While we can’t predict everything that will happen in 2021, there will be a lot going on in the sky — and some historic missions to look forward to.

Here are just a few space-related events to expect:

January meteor shower 

Who doesn’t love a good meteor show? The Quadrantid meteor shower is expected to be the first one of the year and also one of the most active. Under peak conditions — with dark, clear skies — the shower can produce up to 120 meteors an hour. 

There are a few downsides to the timing of this shower. One is that the peak falls within a narrow window: just about six hours. The second is that January tends to be one of the cloudiest months of the year. And also, this year the moon will be up and roughly 85 per cent full, which means only the brightest meteors will be visible.

While the shower runs from December 27 to January 10, the peak night is expected to be overnight from January 2 to 3. 

Visitors arrive on Mars

There are a couple of highly anticipated missions to Mars planned for this year.

On February 18, NASA’s Mars Perseverance rover is scheduled to land at Jezero Crater. The rover — similar in size to Curiosity, which has been on Mar’s surface since 2012 — is also the first equipped with a helicopter, named Inigenuity. 

This illustration made available by NASA depicts the Ingenuity Mars Helicopter on the red planet’s surface near the Perseverance rover, left. (NASA/JPL-Caltech/The Associated Press)

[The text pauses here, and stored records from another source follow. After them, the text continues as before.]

-- ==== Sys2Proof/Certificates/Slice0/Obligations.lean ====
section
/-! DEFINITION. The statements about the block: what each command does (completion, result and frame in one: the next state is
given whole wherever the rules give it), and what every step keeps. -/

open Sys2Proof Sys2Proof.Machine

/-- VI_CREATE, VI_CLOSE, YELM_ALLOC, PART_READ and TEARDOWN_COMPLETE complete with their own effect (R240, R242, R277,
R278, R347, R348). -/
def Obligations.ViCommands : Prop :=
  (∀ (s : State) (p : Packet) (v : Nat), s.admits p 0x0101 v = true →
    let o := s.opened p v
    let a := addrAt (pPay p) 0
    let n := partVi (pPay p) 48
    let r := partEffective (partAt (pPay p) 48)
    let x := Vi.fresh a r 1
    1 ≤ n → n ≤ 255 → thas o.vis n = false → addrFinding o a = false → partFinding o n (partAt (pPay p) 48) = none →
    exec (.viCreate p) s = .next (s.completes p v
      { o with
        vis := tset o.vis n { x with prec := match o.time.series with
          | none => x.prec
          | some k => { x.prec with started := true, beat := k % max 1 x.prec.window } }
        free := tdel o.free n
        store := { o.store with viTags := tset o.store.viTags n (max 1 (o.viTag n)), q0Tags := tset o.store.q0Tags n 1 } }
      stOk (le 2 n ++ le 2 (max 1 (o.viTag n)) ++ le 2 1 ++ zeros 2 ++ addrBytes a ++ partBytes n r))) ∧
  (∀ (s : State) (p : Packet) (v : Nat) (x : Vi), s.admits p 0x0201 v = true →
    let o := s.opened p v
    let n := partVi (pPay p) 0
    let r := partEffective (partAt (pPay p) 0)
    o.vi? n = some x → n ≠ 0 → x.closing = none → partFinding o n (partAt (pPay p) 0) = none → allocFinding x r = false →
    exec (.yelmAlloc p) s = .next (s.completes p v
      ((o.eraseCourses (x.part.courses.filter (fun k => !r.courses.contains k))).modVi n (fun x =>
        { x with part := r, kv := (o.eraseCourses (x.part.courses.filter (fun k => !r.courses.contains k))).resizeT1 n x.kv r.t1Mib })) stOk (partBytes n r))) ∧
  (∀ (s : State) (p : Packet) (v : Nat) (x : Vi), s.admits p 0x0202 v = true →
    (s.opened p v).vi? (leAt (pPay p) 0 2) = some x →
    exec (.partRead p) s = .next (s.completes p v (s.opened p v) stOk (partBytes (leAt (pPay p) 0 2) x.part))) ∧
  (∀ (s : State) (p : Packet) (v : Nat) (x : Vi), s.admits p 0x0102 v = true →
    let n := leAt (pPay p) 0 2
    (s.opened p v).vi? n = some x → n ≠ 0 → x.closing = none → (s.opened p v).inReset n = false →
    exec (.viClose p) s = .next ((s.opened p v).startClose n (s.place p v))) ∧
  (∀ (s : State) (ts v : Nat) (x : Vi) (t : Teardown), s.vi? v = some x → x.closing = some t →
    s.steps.any (fun e => e.2.vi == v) = false → x.conns.any (fun c => !c.2.out.isEmpty) = false →
    exec (.teardownComplete ts v) s = .next (((s.upto ts).removeVi v).outcome 0 t.entry stOk
      (le 2 v ++ zeros 2 ++ le 4 t.steps ++ le 4 t.xfers)))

The location is an important one, as it’s the first rover that is specifically designed to look for signs of past life on Mars. Jezero Crater is considered to be a promising place to find those signs, as it’s the home of an ancient lake bed that planetary scientists believe could have preserved any organic matter.

And in a historic first, China is expected to become the third country to land on the red planet. It’s Tianwen-1 rover launched last July and is scheduled to arrive some time in February. Though unconfirmed, it’s believed to be landing in Utopia Planitia, near where NASA’s Viking 2 landed in 1976.  (As an aside, Star Trek fans might recognize the name as the location of the Starfleet shipyards.)

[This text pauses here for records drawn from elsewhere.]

theorem State.takeTicket_keeps (h : Keeps q n m s) (p : Packet) :
    Keeps q n m (State.takeTicket s p) := by
  unfold State.takeTicket
  repeat' (first | assumption | simp only [keeps_modVi, keeps_mk] | with_reducible refine Keeps.out ?_ |
      with_reducible refine Keeps.foldl ?_ _ ?_ | with_reducible refine Keeps.ite ?_ ?_ | intro _ _ _ | split | dsimp only)

theorem State.countOther_keeps (h : Keeps q n m s)  :
    Keeps q n m (State.countOther s) := by
  unfold State.countOther
  repeat' (first | assumption | simp only [keeps_modNet, keeps_mk] | with_reducible refine Keeps.out ?_ |
      with_reducible refine Keeps.foldl ?_ _ ?_ | with_reducible refine Keeps.ite ?_ ?_ | intro _ _ _ | split | dsimp only)

theorem State.journal_keeps (h : Keeps q n m s) (v : Nat) (x : Vi) (p : Packet) (q₁ : Queue) :
    Keeps q n m (State.journal s v x p q₁).1 := by
  unfold State.journal
  repeat' (first | assumption | with_reducible apply State.emit_keeps | simp only [keeps_setVi, keeps_mk] |
      with_reducible refine Keeps.out ?_ | with_reducible refine Keeps.foldl ?_ _ ?_ | with_reducible refine Keeps.ite ?_ ?_ |
      intro _ _ _ | split | dsimp only)

theorem State.retire_keeps (h : Keeps q n m s) (v : Nat) (e : Nat) :
    Keeps q n m (State.retire s v e) := by
  unfold State.retire
  repeat' (first | assumption | with_reducible apply State.emit_keeps | simp only [keeps_modVi, keeps_modEntry, keeps_mk] |
      with_reducible refine Keeps.out ?_ | with_reducible refine Keeps.foldl ?_ _ ?_ | with_reducible refine Keeps.ite ?_ ?_ |
      intro _ _ _ | split | dsimp only)

theorem State.outcome_keeps (h : Keeps q n m s) (v : Nat) (e : Nat) (status : Nat) (pay : List Byte) :
    Keeps q n m (State.outcome s v e status pay) := by
  unfold State.outcome
  repeat' (first | assumption | with_reducible apply State.emit_keeps | simp only [keeps_modEntry, keeps_mk] |
      with_reducible refine Keeps.out ?_ | with_reducible refine Keeps.foldl ?_ _ ?_ | with_reducible refine Keeps.ite ?_ ?_ |
      intro _ _ _ | split | dsimp only)

theorem State.runEffect_keeps (h : Keeps q n m s) (eff : Effect) (c : Cmd)
    (he : ∀ s, Keeps q n m s → ∀ c, Keeps q n m (eff s c).1) : Keeps q n m (s.runEffect eff c) := by
  have hc := he s h c
  unfold State.runEffect
  split
  · rename_i e; rw [e] at hc; exact hc
  · rename_i e; rw [e] at hc; exact State.outcome_keeps hc ..

theorem State.accepts_keeps (h : Keeps q n m s) (v : Nat) (e : Nat) (p : Packet) :
    Keeps q n m (State.accepts s v e p) := by
  unfold State.accepts
  repeat' (first | assumption | with_reducible apply State.answer_keeps | simp only [keeps_modEntry, keeps_mk] |
      with_reducible refine Keeps.out ?_ | with_reducible refine Keeps.foldl ?_ _ ?_ | with_reducible refine Keeps.ite ?_ ?_ |
      intro _ _ _ | split | dsimp only)

theorem State.sendAccepted_keeps (h : Keeps q n m s) (v : Nat) (e : Nat) (p : Packet) :
    Keeps q n m (State.sendAccepted s v e p) := by
  unfold State.sendAccepted
  repeat' (first | assumption | with_reducible apply State.accepts_keeps | simp only [keeps_mk] | with_reducible refine Keeps.out ?_ |
      with_reducible refine Keeps.foldl ?_ _ ?_ | with_reducible refine Keeps.ite ?_ ?_ | intro _ _ _ | split | dsimp only)

theorem State.noteRequest_keeps (h : Keeps q n m s) (v : Nat) (p : Packet) :
    Keeps q n m (State.noteRequest s v p) := by
  unfold State.noteRequest
  repeat' (first | assumption | simp only [keeps_modVi, keeps_mk] | with_reducible refine Keeps.out ?_ |
      with_reducible refine Keeps.foldl ?_ _ ?_ | with_reducible refine Keeps.ite ?_ ?_ | intro _ _ _ | split | dsimp only)

theorem State.repeatSent_keeps (h : Keeps q n m s) (v : Nat) (p : Packet) :
    Keeps q n m (State.repeatSent s v p) := by
  unfold State.repeatSent
  repeat' (first | assumption | with_reducible apply State.send_keeps | simp only [keeps_modEntry, keeps_mk] |
      with_reducible refine Keeps.out ?_ | with_reducible refine Keeps.foldl ?_ _ ?_ | with_reducible refine Keeps.ite ?_ ?_ |
      intro _ _ _ | split | dsimp only)

theorem State.noteHost_keeps (h : Keeps q n m s) (op : Nat) :
    Keeps q n m (State.noteHost s op) := by
  unfold State.noteHost
  repeat' (first | assumption | simp only [keeps_modPwr, keeps_mk] | with_reducible refine Keeps.out ?_ |
      with_reducible refine Keeps.foldl ?_ _ ?_ | with_reducible refine Keeps.ite ?_ ?_ | intro _ _ _ | split | dsimp only)

theorem State.take_keeps (h : Keeps q n m s) (p : Packet) (static : StaticCheck) (eff : Effect)
    (he : ∀ s, Keeps q n m s → ∀ c, Keeps q n m (eff s c).1) : Keeps q n m (s.take p static eff) := by
  have h2 := State.enter_keeps (State.upto_keeps h p.ts) p
  unfold State.take
  generalize (s.upto p.ts).enter p = g at h2
  repeat' (first | assumption | with_reducible apply State.answer_keeps | with_reducible apply State.takeTicket_keeps |
      with_reducible apply State.countOther_keeps | with_reducible apply State.repeatSent_keeps |
      with_reducible apply State.noteRequest_keeps | with_reducible apply State.sendAccepted_keeps |
      with_reducible apply State.journal_keeps | with_reducible apply State.noteHost_keeps | with_reducible apply State.runEffect_keeps |
      simp only [keeps_modVi, keeps_modNet, keeps_mk] | split | dsimp only)

theorem State.takeDirect_keeps (h : Keeps q n m s) (p : Packet) (eff : State → Cmd → State)
    (he : ∀ s, Keeps q n m s → ∀ c, Keeps q n m (eff s c)) : Keeps q n m (s.takeDirect p eff) := by
  have h2 := State.enter_keeps (State.upto_keeps h p.ts) p
  unfold State.takeDirect
  generalize (s.upto p.ts).enter p = g at h2
  dsimp only
  split
  · exact h2
  · split
    case h_8 => exact he _ ((keeps_modVi _ _).2 (State.noteRequest_keeps (State.takeTicket_keeps (State.noteHost_keeps h2 _) _) _ _)) _
    all_goals repeat' (first | assumption | with_reducible apply State.answer_keeps | with_reducible apply State.takeTicket_keeps |
        with_reducible apply State.countOther_keeps | with_reducible apply State.repeatSent_keeps |
        simp only [keeps_modVi, keeps_modNet, keeps_mk])

theorem State.takeAs_keeps (h : Keeps q n m s) (op : Nat) (p : Packet) (static : StaticCheck) (eff : Effect)
    (he : ∀ s, Keeps q n m s → ∀ c, Keeps q n m (eff s c).1) : Keeps q n m (s.takeAs op p static eff) := by
  unfold State.takeAs
  split
  · exact State.take_keeps h p static eff he
  · exact State.upto_keeps h _

/-! ### Sched -/

theorem State.freeT1_keeps (h : Keeps q n m s) (v : Nat) (mE : Nat) (mS : Nat) (b : BlockPair) :
    Keeps q n m (State.freeT1 s v mE mS b) := by
  unfold State.freeT1
  repeat' (first | assumption | simp only [keeps_modVi, keeps_mk] | with_reducible refine Keeps.out ?_ | exact memWf_nil |
      with_reducible refine Keeps.withMem ?_ ?_ | with_reducible apply memWf_memZero |
      with_reducible refine Keeps.mem (q := q) (n := n) (m := m) ?_ | with_reducible refine Keeps.foldl ?_ _ ?_ |
      with_reducible refine Keeps.ite ?_ ?_ | intro _ _ _ | split | dsimp only)

theorem State.releasePage_keeps (h : Keeps q n m s) (v : Nat) (k : Nat) :
    Keeps q n m (State.releasePage s v k) := by
  unfold State.releasePage
  repeat' (first | assumption | with_reducible apply State.freeT1_keeps | simp only [keeps_modVi, keeps_mk] |
      with_reducible refine Keeps.out ?_ | with_reducible refine Keeps.foldl ?_ _ ?_ | with_reducible refine Keeps.ite ?_ ?_ |
      intro _ _ _ | split | dsimp only)

theorem State.unref_keeps (h : Keeps q n m s) (v : Nat) (q₁ : Nat) (k : Nat) :
    Keeps q n m (State.unref s v q₁ k) := by
  unfold State.unref
  repeat' (first | assumption | with_reducible apply State.releasePage_keeps | simp only [keeps_modVi, keeps_mk] |
      with_reducible refine Keeps.out ?_ | with_reducible refine Keeps.foldl ?_ _ ?_ | with_reducible refine Keeps.ite ?_ ?_ |
      intro _ _ _ | split | dsimp only)

theorem State.unpin_keeps (h : Keeps q n m s) (v : Nat) (st : Nat) (k : Nat) :
    Keeps q n m (State.unpin s v st k) := by
  unfold State.unpin
  repeat' (first | assumption | with_reducible apply State.releasePage_keeps | simp only [keeps_modVi, keeps_mk] |
      with_reducible refine Keeps.out ?_ | with_reducible refine Keeps.foldl ?_ _ ?_ | with_reducible refine Keeps.ite ?_ ?_ |
      intro _ _ _ | split | dsimp only)

theorem State.leaveWaves_keeps (h : Keeps q n m s) (k : Nat) :
    Keeps q n m (State.leaveWaves s k) := by
  unfold State.leaveWaves
  repeat' (first | assumption | simp only [keeps_mk] | with_reducible refine Keeps.out ?_ | with_reducible refine Keeps.foldl ?_ _ ?_ |
      with_reducible refine Keeps.ite ?_ ?_ | intro _ _ _ | split | dsimp only)

theorem State.dropStep_keeps (h : Keeps q n m s) (k : Nat) :
    Keeps q n m (State.dropStep s k) := by
  unfold State.dropStep
  repeat' (first | assumption | with_reducible apply State.freeT1_keeps | with_reducible apply State.unpin_keeps |
      with_reducible apply State.leaveWaves_keeps | simp only [keeps_modVi, keeps_mk] | with_reducible refine Keeps.out ?_ |
      exact memWf_nil | with_reducible refine Keeps.withMem ?_ ?_ | with_reducible apply memWf_memZero |
      with_reducible refine memWf_foldl ?_ _ ?_ | with_reducible refine Keeps.mem (q := q) (n := n) (m := m) ?_ |
      with_reducible refine Keeps.foldl ?_ _ ?_ | with_reducible refine Keeps.ite ?_ ?_ | intro _ _ _ | split | dsimp only)

theorem State.abandon_keeps (h : Keeps q n m s) (v : Nat) (e : Nat) :
    Keeps q n m (State.abandon s v e) := by
  unfold State.abandon
  repeat' (first | assumption | with_reducible apply State.outcome_keeps | simp only [keeps_mk] | with_reducible refine Keeps.out ?_ |
      with_reducible refine Keeps.foldl ?_ _ ?_ | with_reducible refine Keeps.ite ?_ ?_ | intro _ _ _ | split | dsimp only)

theorem State.failStep_keeps (h : Keeps q n m s) (k : Nat) (status : Nat) :
    Keeps q n m (State.failStep s k status) := by
  unfold State.failStep
  repeat' (first | assumption | with_reducible apply State.outcome_keeps | with_reducible apply State.dropStep_keeps |
      simp only [keeps_modVi, keeps_mk] | with_reducible refine Keeps.out ?_ | with_reducible refine Keeps.foldl ?_ _ ?_ |
      with_reducible refine Keeps.ite ?_ ?_ | intro _ _ _ | split | dsimp only)

theorem State.abandonSteps_keeps (h : Keeps q n m s) (sel : Nat → Step → Bool) :
    Keeps q n m (State.abandonSteps s sel).1 := by
  unfold State.abandonSteps
  repeat' (first | assumption | with_reducible apply State.failStep_keeps | simp only [keeps_modStep, keeps_mk] |
      with_reducible refine Keeps.out ?_ | with_reducible refine Keeps.foldl ?_ _ ?_ | with_reducible refine Keeps.ite ?_ ?_ |
      intro _ _ _ | split | dsimp only)

theorem State.endWaits_keeps (h : Keeps q n m s) (v : Nat) :
    Keeps q n m (State.endWaits s v) := by
  unfold State.endWaits
  repeat' (first | assumption | with_reducible apply State.emit_keeps | with_reducible apply State.outcome_keeps |
      with_reducible apply State.count_keeps | simp only [keeps_modVi, keeps_mk] | with_reducible refine Keeps.out ?_ |
      with_reducible refine Keeps.foldl ?_ _ ?_ | with_reducible refine Keeps.ite ?_ ?_ | intro _ _ _ | split | dsimp only)

theorem State.freeSeq_keeps (h : Keeps q n m s) (v : Nat) (q₁ : Nat) :
    Keeps q n m (State.freeSeq s v q₁) := by
  unfold State.freeSeq
  repeat' (first | assumption | with_reducible apply State.unref_keeps | simp only [keeps_modVi, keeps_mk] |
      with_reducible refine Keeps.out ?_ | with_reducible refine Keeps.foldl ?_ _ ?_ | with_reducible refine Keeps.ite ?_ ?_ |
      intro _ _ _ | split | dsimp only)

theorem State.closeSeq_keeps (h : Keeps q n m s) (v : Nat) (q₁ : Nat) :
    Keeps q n m (State.closeSeq s v q₁).1 := by
  unfold State.closeSeq
  repeat' (first | assumption | with_reducible apply State.emit_keeps | with_reducible apply State.outcome_keeps |
      with_reducible apply State.abandon_keeps | with_reducible apply State.abandonSteps_keeps |
      with_reducible apply State.freeSeq_keeps | simp only [keeps_mk] | with_reducible refine Keeps.out ?_ |
      with_reducible refine Keeps.foldl ?_ _ ?_ | with_reducible refine Keeps.ite ?_ ?_ | intro _ _ _ | split | dsimp only)

/-! ### Interfaces -/

theorem State.createVi_keeps (h : Keeps q n m s) (v : Nat) (a : AddrRec) (r : PartRec) :
    Keeps q n m (State.createVi s v a r) := by
  unfold State.createVi
  repeat' (first | assumption | simp only [keeps_mk] | with_reducible refine Keeps.out ?_ | with_reducible refine Keeps.foldl ?_ _ ?_ |
      with_reducible refine Keeps.ite ?_ ?_ | intro _ _ _ | split | dsimp only)

theorem effViCreate_keeps (h : Keeps q n m s) (c : Cmd) :
    Keeps q n m (effViCreate s c).1 := by
  unfold effViCreate
  repeat' (first | assumption | with_reducible apply State.createVi_keeps | simp only [keeps_mk] | with_reducible refine Keeps.out ?_ |
      with_reducible refine Keeps.foldl ?_ _ ?_ | with_reducible refine Keeps.ite ?_ ?_ | intro _ _ _ | split | dsimp only)

theorem execViCreate_keeps (h : Keeps q n m s) (p : Packet) :
    ∃ t, execViCreate p s = .next t ∧ Keeps q n m t := by
  unfold execViCreate
  refine ⟨_, rfl, ?_⟩
  repeat' (first | assumption | with_reducible apply State.takeAs_keeps | with_reducible apply effViCreate_keeps | simp only [keeps_mk] |
      with_reducible refine Keeps.out ?_ | with_reducible refine Keeps.foldl ?_ _ ?_ | with_reducible refine Keeps.ite ?_ ?_ |
      intro _ _ _ | split | dsimp only)

theorem State.seedCourses_keeps (h : Keeps q n m s) (p : Nat → Bool) :
    Keeps q n m (State.seedCourses s p) := by
  unfold State.seedCourses
  repeat' (first | assumption | simp only [keeps_mk] | with_reducible refine Keeps.out ?_ | with_reducible refine Keeps.foldl ?_ _ ?_ |
      with_reducible refine Keeps.ite ?_ ?_ | intro _ _ _ | split | dsimp only)

theorem State.eraseCourses_keeps (h : Keeps q n m s) (cs : List Nat) :
    Keeps q n m (State.eraseCourses s cs) := by
  unfold State.eraseCourses
  repeat' (first | assumption | with_reducible apply State.seedCourses_keeps | simp only [keeps_mk] |
      with_reducible refine Keeps.out ?_ | with_reducible refine Keeps.foldl ?_ _ ?_ | with_reducible refine Keeps.ite ?_ ?_ |
      intro _ _ _ | split | dsimp only)

theorem effYelmAlloc_keeps (h : Keeps q n m s) (c : Cmd) :
    Keeps q n m (effYelmAlloc s c).1 := by
  unfold effYelmAlloc
  repeat' (first | assumption | with_reducible apply State.eraseCourses_keeps | simp only [keeps_modVi, keeps_mk] |
      with_reducible refine Keeps.out ?_ | with_reducible refine Keeps.foldl ?_ _ ?_ | with_reducible refine Keeps.ite ?_ ?_ |
      intro _ _ _ | split | dsimp only)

Planets in the morning sky

If you’re an early riser, you won’t want to miss out on a beautiful planetary grouping in the dawn sky on March 9.

Just before sunrise, Mercury, Jupiter and Saturn should be low on the eastern horizon together with a crescent moon.

On March 9, 2021, just before sunrise, Mercury, Jupiter and Saturn should be low on the eastern horizon together with a crescent moon. (CBC News)

While Jupiter and Saturn should be fairly easy to spot, Mercury will likely be more challenging. But you can use Jupiter to help locate it, as dim Mercury will be slightly to the lower left of the second-brightest planet in our sky.

If you have a pair of binoculars, you can use them to look at Ganymede and Europa, two moons of Jupiter that will be on either side of the planet. They will also help you locate Mercury.

Space launches

After a successful first flight to the International Space Station (ISS), SpaceX looks for a repeat performance on March 30 in the Crew 2 launch.

On board will be NASA astronauts Megan McArthur and Shane Kimbrough, Japanese astronaut Akihiko Hoshide and European Space Agency’s Thomas Pesquet.

The launch will mark the third time astronauts have been sent to the ISS on board SpaceX’s Crew Dragon spacecraft. The first was a demonstration mission, the second — launched in November — was the first official return of launches of astronauts from U.S. soil since 2011.

Part of what makes the SpaceX launches so exciting, isn’t just the ride up, but also the return of the first stage — or booster — of its Falcon 9 rocket. To date SpaceX has a first stage seven times 

NASA astronauts, from left, Shannon Walker, Victor Glover, and Michael Hopkins and Japan Aerospace Exploration Agency astronaut Soichi Noguchi leave the Operations and Checkout Building on their way to launch pad 39A for the SpaceX Crew-1 mission to the International Space Station at the Kennedy Space Center in Cape Canaveral, Fla., Sunday, Nov. 15, 2020. (John Raoux/The Associated Press)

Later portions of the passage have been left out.